Exercise instructions: In the entries below, find the line with "def Obligations.ResetPulseResetsCandrvAlone : Prop" and the line with "recv := 0, tec"; give again those lines and every line between them, exactly.

Records provided:
-- ==== Sys2Proof/Machine/Transmit.lean ====
section
/-! DEFINITION. HTX (`43_tx_engine.md`). -/

namespace Sys2Proof.Machine

/-- HTX (R272). The critical section is the steps `L1` to `L9` or `X1` (R274). `frame.bp <- 1` after the call of `L2` and
`frame.n` after that of `L8` belong to the steps of `X1` and `L9`, the calls after them (`00_scope.md` R17). -/
def execHtx (s : State) : Result :=
  withFrame s fun c f =>
    match f.seq with
    | .htxS0 => .next (goto c f .htxL0 (ecr1 s))
    | .htxL0 => .next (if hasPending s then goto c f .htxL1 s else complete c f s)
    | .htxL1 => .next (goto c { f with crit := true } .htxL2 s)
    | .htxL2 =>
      let v := readTxs s
      let f := { f with loc := { f.loc with put := v.put } }
      .next (if v.full then goto c f .htxX1 s else goto c f .htxL3 s)
    | .htxL3 =>
      let (m, t) := takeOutgoing s
      .next (goto c { f with loc := { f.loc with m := m } } .htxL4 t)
    | .htxL4 => .next (goto c f .htxL5 (memWrite s (s.cfg.txWord f.loc.put 2) (payloadLow f.loc.m.data)))
    | .htxL5 => .next (goto c f .htxL6 (memWrite s (s.cfg.txWord f.loc.put 3) (payloadHigh f.loc.m.data)))
    | .htxL6 =>
      .next (goto c f .htxL7
        (memWrite s (s.cfg.txWord f.loc.put 1) (packTxCtl s.cfg.pack (txCtlOf s.cfg f.loc.m f.loc.put))))
    | .htxL7 =>
      .next (goto c f .htxL8 (memWrite s (s.cfg.txWord f.loc.put 0) (packTxId s.cfg.pack (txIdOf f.loc.m))))
    | .htxL8 => .next (goto c f .htxL9 (devWrite (.txrq (1#32 <<< f.loc.put)) s))
    | .htxL9 => .next (goto c { f with crit := false, n := f.n + 1 } .htxL0 s)
    | .htxX1 => .next (complete c { f with crit := false, bp := true } s)
    | _ => .fault .foreignLabel

end Sys2Proof.Machine
end

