/-- `20_memory.md` R131, `70_reset_and_hazards.md` R423: a `MODE` write takes effect at its step, `cce` reads as 0 with
`init = 0`, a frame being received is lost with `init = 1`, and a controller with `init = 1` then receives nothing and
transmits nothing. That the frame being received is the one accepted and not yet counted is the model's reading (assumption
log 25, DEDUCED). -/
def Obligations.InitialisationModeIsSilent : Prop :=
  (∀ (s : State) r, devWrite (.mode r) s = s.setCtrl
    { s.ctrl with
      mode := { init := r.init, cce := if r.init then r.cce else false, fd := r.fd }
      rxHeld := if r.init then [] else s.ctrl.rxHeld }) ∧
  (∀ (s : State) d e, (s.ctrlAt d).mode.init = true →
    ((∃ j0 j1, e = .txDone j0 j1) ∨ (∃ i, e = .txSend i) ∨ (∃ b, e = .arrive b) ∨ e = .rxStore ∨ ∃ w, e = .rxWord w) →
      controllerStep s d e = s)

/-- `70_reset_and_hazards.md` R400, R401: a pulse of the reset input, in any state, drops both frames, sets every host register
to its reset value and touches nothing outside CANDRV. -/
def Obligations.ResetPulseResetsCandrvAlone : Prop :=
  (∀ s : State, agentMove .reset s =
    { s with
      fgPort :=
        { cmd := 0, stat := { done := false, ok := false, bp := false, ovr := false, err := .ok, n := 0 },
          frame := none }
      isPort :=
        { cmd := 0, stat := { done := false, ok := false, bp := false, ovr := false, err := .ok, n := 0 },
          frame := none }
      regs :=
        { pClock := 0, pRate := 0, pSp := BitVec.ofNat 16 s.cfg.spDefault, pRj := BitVec.ofNat 16 s.cfg.rjDefault,
          btPresc := 0, btSeg1 := 0, btSeg2 := 0, btSjw := 0,
          cstate :=
            { inst := false, enabled := false, warning := false, busOff := false, btFb := false,
              health := .errorActive, dev := 0 },
          fcount := 0, errs := { stuff := 0, form := 0, ack := 0, crc := 0, bit0 := 0, bit1 := 0 },
          recv := 0, tec := 0, errLog := 0, rxCount := 0, tsAbs := 0, cpb := 0 } }) ∧
  (∀ s : State, (agentMove .reset s).critReq = false) ∧
  (∀ off, hostRead State.reset off 4 =
    if off = 0x18 then 875 else if off = 0x1C then 125 else if off = 0x6C then 0x10 else if off = 0x70 then 0x50
    else if off = 0x74 then 0x70 else 0)

/-- `20_memory.md` R103, R110 to R112, R118: under a valid configuration whose elements hold their words, every word CANDRV
stores to or loads from is aligned, inside its own zone and inside the pool, and the zones do not overlap. -/
def Obligations.ZonesAreDisjointAndAligned : Prop :=
  ∀ cfg : Cfg, cfg.valid = true → cfg.elementsFit = true →
    (cfg.poolOffset ≤ cfg.offFlt ∧ cfg.offFlt + cfg.maxf * cfg.fltSz ≤ cfg.offRx ∧
      cfg.offRx + cfg.rxd * cfg.rxSz ≤ cfg.offTx ∧ cfg.offTx + cfg.txd * cfg.txSz ≤ cfg.offTxe ∧
      cfg.offTxe + cfg.txed * cfg.txeSz ≤ cfg.poolOffset + cfg.poolSize ∧
      cfg.offTxe + cfg.txed * cfg.txeSz ≤ 0x10000) ∧
    (∀ k < cfg.maxf, cfg.fltWord k % 4 = 0 ∧ cfg.offFlt ≤ cfg.fltWord k ∧ cfg.fltWord k + 4 ≤ cfg.offRx) ∧
    (∀ i < cfg.rxd, ∀ w < 4, cfg.rxWord i w % 4 = 0 ∧ cfg.offRx ≤ cfg.rxWord i w ∧ cfg.rxWord i w + 4 ≤ cfg.offTx) ∧
    (∀ i < cfg.txd, ∀ w < 4, cfg.txWord i w % 4 = 0 ∧ cfg.offTx ≤ cfg.txWord i w ∧ cfg.txWord i w + 4 ≤ cfg.offTxe) ∧
    (∀ i < cfg.txed, ∀ w < 2, cfg.txeWord i w % 4 = 0 ∧ cfg.offTxe ≤ cfg.txeWord i w ∧
      cfg.txeWord i w + 4 ≤ cfg.poolOffset + cfg.poolSize)
end

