theorem witness_CompletionWritesStatus :
    ((onFg (frameAt .nop .nopS0) ready).current = some (.fg, frameAt .nop .nopS0) ∧
      ∃ t, exec .nop (onFg (frameAt .nop .nopS0) ready) = .next t ∧ t.frame .fg = none) ∧
    (∃ t, exec (.init 2) (onFg (frameAt (.init 2) .initS0) ready) = .next t ∧ t.frame .fg = none) ∧
    (∃ t, exec .htx (onFg (frameAt .htx .htxX1) ready) = .next t ∧ t.frame .fg = none) ∧
    (∃ t, exec .htx (onFg (frameAt .htx .htxL9) ready) = .next t ∧ t.frame .fg ≠ none) :=
  ⟨⟨by decide, _, rfl, rfl⟩, ⟨_, rfl, rfl⟩, ⟨_, rfl, rfl⟩, _, rfl, by simp [goto, State.setFrame, State.setPort, State.frame, State.port]⟩

theorem witness_RunningCommandCannotBeChanged :
    ((onFg (frameAt .hrx .hrxL1) ready).current = some (.fg, frameAt .hrx .hrxL1) ∧
      ∃ t, exec .hrx (onFg (frameAt .hrx .hrxL1) ready) = .next t) ∧ Ctx.is ≠ .fg ∧
    Turn.hostWrite 0x00 4 0 ≠ .reset ∧ (onFg (frameAt .hrx .hrxL1) ready).frame .fg = some (frameAt .hrx .hrxL1) :=
  ⟨⟨by decide, _, rfl⟩, by decide, by decide, rfl⟩

theorem witness_StepsStoreOnlyTheirWord :
    Memory.wf ready.mem = true ∧
    (∃ t, exec .htx (onFg (htxFrame .htxL6) ready) = .next t) ∧
    storeTarget (onFg (htxFrame .htxL6) ready) (htxFrame .htxL6) = some (0x64, 0x00080000) ∧
    (∃ t, exec .htx (onFg (htxFrame .htxL8) ready) = .next t) ∧
    storeTarget (onFg (htxFrame .htxL8) ready) (htxFrame .htxL8) = none :=
  ⟨by decide, ⟨_, rfl⟩, by decide, ⟨_, rfl⟩, rfl⟩

theorem witness_RegistersHaveFixedWriters :
    (∃ t, exec .htx (onFg (frameAt .htx .htxS0) ready) = .next t) ∧ (∃ t, exec .nop (onFg (frameAt .nop .nopS0) ready) = .next t) :=
  ⟨⟨_, rfl⟩, _, rfl⟩

theorem witness_DeviceRegistersHaveFixedWriters :
    (∃ t, exec .enable (onFg (frameAt .enable .enableS1) ready) = .next t) ∧ (1 : BitVec 8) ≠ ready.regs.cstate.dev :=
  ⟨⟨_, rfl⟩, by decide⟩

theorem witness_CollaboratorsSeeOneCallAStep :
    (∃ t, exec .htx (onFg (frameAt .htx .htxL3) { ready with source := [sampleMsg] }) = .next t) ∧
    (∃ t, exec .hrx (onFg (hrxFrame .hrxL8) ready) = .next t) :=
  ⟨⟨_, rfl⟩, _, rfl⟩

theorem witness_NopOnlyCompletes : (onFg (frameAt .nop .nopS0) ready).At .fg (frameAt .nop .nopS0) .nopS0 := at_onFg _ _ _ rfl

theorem witness_InitChecksItsDevice :
    (onFg (frameAt (.init 2) .initS0) ready).At .fg (frameAt (.init 2) .initS0) .initS0 ∧
    (onFg (frameAt (.init 2) .initS0) ready).cfg.numDev ≤ (2 : BitVec 8).toNat ∧
    (onFg (frameAt (.init 1) .initS0) ready).At .fg (frameAt (.init 1) .initS0) .initS0 ∧
    (1 : BitVec 8).toNat < (onFg (frameAt (.init 1) .initS0) ready).cfg.numDev :=
  ⟨at_onFg _ _ _ rfl, by decide, at_onFg _ _ _ rfl, by decide⟩

/-- The ready machine with its controller in configuration mode. -/
def configuring : State := withCtrl { readyCtrl with mode := { init := true, cce := true, fd := false } }

theorem witness_InitProgramsTheController :
    ∀ l, (onFg (frameAt (.init 0) l) configuring).At .fg (frameAt (.init 0) l) l ∧
      (onFg (frameAt (.init 0) l) configuring).ctrl.mode.init = true ∧
      (onFg (frameAt (.init 0) l) configuring).ctrl.mode.cce = true :=
  fun l => ⟨at_onFg _ l _ rfl, (by decide : configuring.ctrl.mode.init = true), (by decide : configuring.ctrl.mode.cce = true)⟩

theorem witness_DisableAndEnableWriteMode :
    (∀ l, (onFg (frameAt .disable l) ready).At .fg (frameAt .disable l) l) ∧
    (onFg (frameAt .enable .enableS1) ready).At .fg (frameAt .enable .enableS1) .enableS1 :=
  ⟨fun l => at_onFg _ l _ rfl, at_onFg _ _ _ rfl⟩

theorem witness_SolveWritesItsResult : (onFg (frameAt .solve .solveS0) ready).At .fg (frameAt .solve .solveS0) .solveS0 :=
  at_onFg _ _ _ rfl

/-- A frame that started enabled. -/
def wasEnabled (i : Instr) (l : Label) : Frame := { frameAt i l with loc := { Locals.empty with was := true } }

theorem witness_SetspeedSteps :
    (∀ l, (onFg (frameAt .setspeed l) configuring).At .fg (frameAt .setspeed l) l ∧
      (onFg (frameAt .setspeed l) configuring).ctrl.mode.init = true ∧
      (onFg (frameAt .setspeed l) configuring).ctrl.mode.cce = true ∧ (frameAt .setspeed l).loc.was = false) ∧
    (onFg (wasEnabled .setspeed .setspeedS5) configuring).At .fg (wasEnabled .setspeed .setspeedS5) .setspeedS5 ∧
    (wasEnabled .setspeed .setspeedS5).loc.was = true :=
  ⟨fun l => ⟨at_onFg _ l _ rfl, (by decide : configuring.ctrl.mode.init = true),
    (by decide : configuring.ctrl.mode.cce = true), rfl⟩, at_frame _ _ rfl, rfl⟩

theorem witness_AclrSteps :
    (∀ l, (onFg (frameAt .aclr l) ready).At .fg (frameAt .aclr l) l ∧ (frameAt .aclr l).loc.was = false) ∧
    (onFg (wasEnabled .aclr .aclrS4) ready).At .fg (wasEnabled .aclr .aclrS4) .aclrS4 ∧
    (wasEnabled .aclr .aclrS4).loc.was = true :=
  ⟨fun l => ⟨at_onFg _ l _ rfl, rfl⟩, at_frame _ _ rfl, rfl⟩

theorem witness_AaddOnAFullTableIsIgnored :
    ∃ s, State.At s .fg (frameAt (.aadd 1 2) .aaddS0) .aaddS0 ∧ s.cfg.maxf ≤ s.regs.fcount.toNat :=
  ⟨onFg (frameAt (.aadd 1 2) .aaddS0) (ready.setRegs { ready.regs with fcount := 4 }), at_onFg _ _ _ rfl, by decide⟩
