-- ==== Sys2Proof/Machine/State.lean ====
section
/-! DEFINITION. The block's state, as plain data (10_state.md), with its reset values (R75). -/

namespace Sys2Proof.Machine

open Sys2Proof

/-- PHASE, the controller's sequencing state (10_state.md R62). -/
inductive Phase
  /-- IDLE: no command. -/
  | idle
  /-- START: accepted, not yet validated. -/
  | start
  /-- ISSUE: an AES request is to be sent for the current round. -/
  | issue
  /-- WAIT: one AES request is outstanding. -/
  | wait
  /-- FINISH: all AES calls are done. -/
  | finish
  deriving DecidableEq, Repr

/-- The result codes of STATUS.CODE (30_encoding.md R156); the values 7 to 15 are never produced. -/
inductive ResultCode
  | none
  | ok
  | absent
  | unwrapFailed
  | badKeylen
  | badLength
  | illegalCmd
  deriving DecidableEq, Repr

/-- The direction of an AES request (10_state.md R64). -/
inductive Dir
  | enc
  | dec
  deriving DecidableEq, Repr

/-- An AES request (10_state.md R64; 20_memory.md R120). -/
structure AesReq where
  dir : Dir
  kl : BitVec 2
  key : Key
  blk : Cipher
  deriving DecidableEq, Repr

/-- The bus response code (30_encoding.md R157). -/
inductive Resp
  | okay
  | error
  deriving DecidableEq, Repr

/-- What a transaction returns (30_encoding.md R157). A write returns no data (log 10). -/
structure BusRsp where
  rdata : Option Word
  resp : Resp
  deriving DecidableEq, Repr

/-- A turn of one agent or of the environment (00_scope.md R15). The list of turns is the
interleaving (20_memory.md R110), as data. Log 1. -/
inductive Turn
  /-- The Host performs one bus transaction. -/
  | host (t : BusTxn)
  /-- The Controller takes its enabled step, if it has one (log 9). -/
  | controller
  /-- The AES core answers the outstanding request, if there is one (40_carousel.md R221). -/
  | aesCore
  /-- A response with any content is presented on the AES port (20_memory.md R123, R126; log 8). -/
  | portResponse (blk : Cipher)
  /-- The reset input (70_reset_and_hazards.md R450). -/
  | reset
  deriving DecidableEq, Repr

/-- The data buffer: (window offset, byte) pairs, the offsets strictly rising, no byte 0. An
unlisted offset reads 0, the reset contents (10_state.md R50). Log 11. -/
abbrev Memory := List Host.Cell

/-- The block's state (10_state.md R31, R72), and after it the interface's and the model's own
fields (INVENTORY.md, State). -/
structure State where
  /-- HWCFG.NMAX, the parameter N_MAX (R34, R6). -/
  nmax : BitVec 6
  /-- CONFIG.KEYLEN (R35). -/
  keylen : BitVec 2
  /-- CONFIG.N (R35). -/
  n : BitVec 6
  /-- STATUS.VALID (R37). -/
  valid : Bool
  /-- STATUS.CODE (R37). -/
  code : ResultCode
  /-- IRQ_ENABLE[2:0] (R38). -/
  irqEnable : BitVec 3
  /-- IRQ_STATUS[2:0], DROP ‖ ERR ‖ DONE (R39). -/
  irqStatus : BitVec 3
  /-- IV_HI ‖ IV_LO (R41). -/
  iv : Block
  /-- KEK0 ‖ … ‖ KEK7 (R42, R68). -/
  kek : Key
  /-- The data buffer W (R50). -/
  mem : Memory
  /-- The integrity register A (R60). -/
  a : Block
  /-- The round counter T (R61). -/
  t : BitVec 64
  /-- PHASE (R62). -/
  phase : Phase
  /-- OPL, the latched opcode (R63). -/
  opl : BitVec 4
  /-- NL, the latched n (R63). -/
  nl : BitVec 6
  /-- KLL, the latched key length (R63). -/
  kll : BitVec 2
  /-- IVE, the effective IV (R63). -/
  ive : Block
  /-- REQ, the outstanding AES request (R64). -/
  req : Option AesReq
  /-- The AES port's response inputs during a response step (20_memory.md R120). Log 8. -/
  aesRsp : Option Cipher
  /-- What the latest host transaction returned (30_encoding.md R157). Log 10. -/
  busRsp : Option BusRsp
  /-- The turns still to come, first first (20_memory.md R110). Log 1. -/
  schedule : List Turn
  /-- The premise AES_CORE_LIVE (20_memory.md R125), for the time after the schedule. Log 2. -/
  coreLive : Bool
  deriving DecidableEq, Repr

/-- Why the machine stops. -/
inductive Fault
  /-- PHASE is past START with an opcode that R210 never sends there (CLEAR or an illegal one).
  Raised by `execClear` and by the step of an illegal command; no run reaches it. Safe: the machine
  stops where the spec gives nothing. Log 12. -/
  | deadPosition
  deriving DecidableEq, Repr

/-- Why a meaning is withheld. -/
inductive Refusal
  /-- An instruction that has no meaning yet, by its mnemonic. Raised by `exec` only; no arm of this
  model raises it. Safe. -/
  | notModelled (mnemonic : String)
  deriving DecidableEq, Repr

/-- What a step answers. -/
abbrev Outcome := Host.Outcome State Fault Refusal

/-- The reset state of an instance with the given N_MAX (10_state.md R75). -/
def State.resetFor (nmax : BitVec 6) : State where
  nmax := nmax
  keylen := 0
  n := 0
  valid := false
  code := .none
  irqEnable := 0
  irqStatus := 0
  iv := Config.defaultIv
  kek := 0
  mem := []
  a := 0
  t := 0
  phase := .idle
  opl := 0
  nl := 0
  kll := 0
  ive := 0
  req := .none
  aesRsp := .none
  busRsp := .none
  schedule := []
  coreLive := true

/-- The machine right after reset: the reference instance (R6, R75, R452). -/
def State.reset : State := State.resetFor Config.nMaxReference

end Sys2Proof.Machine
end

Task output:
def Obligations.ResetPulseResetsCandrvAlone : Prop :=
  (∀ s : State, agentMove .reset s =
    { s with
      fgPort :=
        { cmd := 0, stat := { done := false, ok := false, bp := false, ovr := false, err := .ok, n := 0 },
          frame := none }
      isPort :=
        { cmd := 0, stat := { done := false, ok := false, bp := false, ovr := false, err := .ok, n := 0 },
          frame := none }
      regs :=
        { pClock := 0, pRate := 0, pSp := BitVec.ofNat 16 s.cfg.spDefault, pRj := BitVec.ofNat 16 s.cfg.rjDefault,
          btPresc := 0, btSeg1 := 0, btSeg2 := 0, btSjw := 0,
          cstate :=
            { inst := false, enabled := false, warning := false, busOff := false, btFb := false,
              health := .errorActive, dev := 0 },
          fcount := 0, errs := { stuff := 0, form := 0, ack := 0, crc := 0, bit0 := 0, bit1 := 0 },
          recv := 0, tec := 0, errLog := 0, rxCount := 0, tsAbs := 0, cpb := 0 } }) ∧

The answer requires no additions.